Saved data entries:
━━━━━━━━

/-- MSIMG for an image of `nw` words at `sa` (Table 8.2). -/
def msimgOf (sa : Word) (nw : Nat) : Word := BitVec.ofNat 64 (nw % 8192 * 2 ^ 48 + sa.toNat % 2 ^ 48)

/-- The store of the running context takes an image. -/
def State.storeImage (s : State) (sa : Word) (img : List (BitVec 32) × List (BitVec 64)) : State :=
  { s with microTag := s.ctx.kernel,
           ctx := { s.ctx with microTable := img.1, microWords := img.2, csr := { s.ctx.csr with msimg := msimgOf sa img.2.length } } }

/-! ### Micro-words (Table 8.3) -/

abbrev mwOp (w : BitVec 64) : Nat := (w.extractLsb' 60 4).toNat
abbrev mwAsrc (w : BitVec 64) : Nat := (w.extractLsb' 57 3).toNat
abbrev mwBsrc (w : BitVec 64) : Nat := (w.extractLsb' 54 3).toNat
def mwCount (w : BitVec 64) : Nat := let c := (w.extractLsb' 46 8).toNat; if c = 0 then 256 else c
abbrev mwAccsel (w : BitVec 64) : Nat := (w.extractLsb' 42 4).toNat
abbrev mwCodew (w : BitVec 64) : Nat := (w.extractLsb' 40 2).toNat
abbrev mwAtype (w : BitVec 64) : Nat := (w.extractLsb' 38 2).toNat
abbrev mwNext (w : BitVec 64) : Nat := (w.extractLsb' 30 8).toNat
abbrev mwLoop (w : BitVec 64) : Nat := (w.extractLsb' 27 3).toNat
abbrev mwPopA (w : BitVec 64) : Bool := w.getLsbD 26
abbrev mwPopB (w : BitVec 64) : Bool := w.getLsbD 25
abbrev mwDrain (w : BitVec 64) : Bool := w.getLsbD 24
abbrev mwBump (w : BitVec 64) : Bool := w.getLsbD 23
abbrev mwEnd (w : BitVec 64) : Bool := w.getLsbD 22
/-- Whether the cell operation reads operands (Table 8.4). -/
def mwReads (w : BitVec 64) : Bool := mwOp w ≤ 4

/-- The format of ATYPE. -/
def atypeFmt (t : Nat) : FFmt := if t = 0 then fmtE4M3 else if t = 1 then fmtE5M2 else if t = 2 then fmtBF16 else fmtF16
/-- Bytes of an element of ATYPE. -/
def atypeBytes (t : Nat) : Nat := if t < 2 then 1 else 2

/-- Twice kt, the K elements a cell advances in a matrix tick (Table 1.3). -/
def kt2 (codew atype : Nat) : Nat :=
  let fp8 := decide (atype < 2)
  match codew with
  | 0 => if fp8 then 4 else 1
  | 1 => if fp8 then 16 else 8
  | 2 => if fp8 then 8 else 4
  | _ => if fp8 then 4 else 2

/-- Blocks of K that a word covers, if it is a whole number of at least 1 (R173). -/
def mwBlocks (w : BitVec 64) : Option Nat :=
  let n := mwCount w * kt2 (mwCodew w) (mwAtype w)
  if n % 128 = 0 ∧ 128 ≤ n then some (n / 128) else none

/-- Delivered width in bits of width codes 1 to 3. -/
def codeBits (c : Nat) : Nat := 2 ^ c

━━━━━━━━

PROMPT: Your task is to reproduce the entries exactly, starting at the first line and ending with the line containing "abbrev mwBsrc (w".

ANSWER AREA:
/-- MSIMG for an image of `nw` words at `sa` (Table 8.2). -/
def msimgOf (sa : Word) (nw : Nat) : Word := BitVec.ofNat 64 (nw % 8192 * 2 ^ 48 + sa.toNat % 2 ^ 48)

/-- The store of the running context takes an image. -/
def State.storeImage (s : State) (sa : Word) (img : List (BitVec 32) × List (BitVec 64)) : State :=
  { s with microTag := s.ctx.kernel,
           ctx := { s.ctx with microTable := img.1, microWords := img.2, csr := { s.ctx.csr with msimg := msimgOf sa img.2.length } } }

/-! ### Micro-words (Table 8.3) -/

abbrev mwOp (w : BitVec 64) : Nat := (w.extractLsb' 60 4).toNat
abbrev mwAsrc (w : BitVec 64) : Nat := (w.extractLsb' 57 3).toNat
abbrev mwBsrc (w : BitVec 64) : Nat := (w.extractLsb' 54 3).toNat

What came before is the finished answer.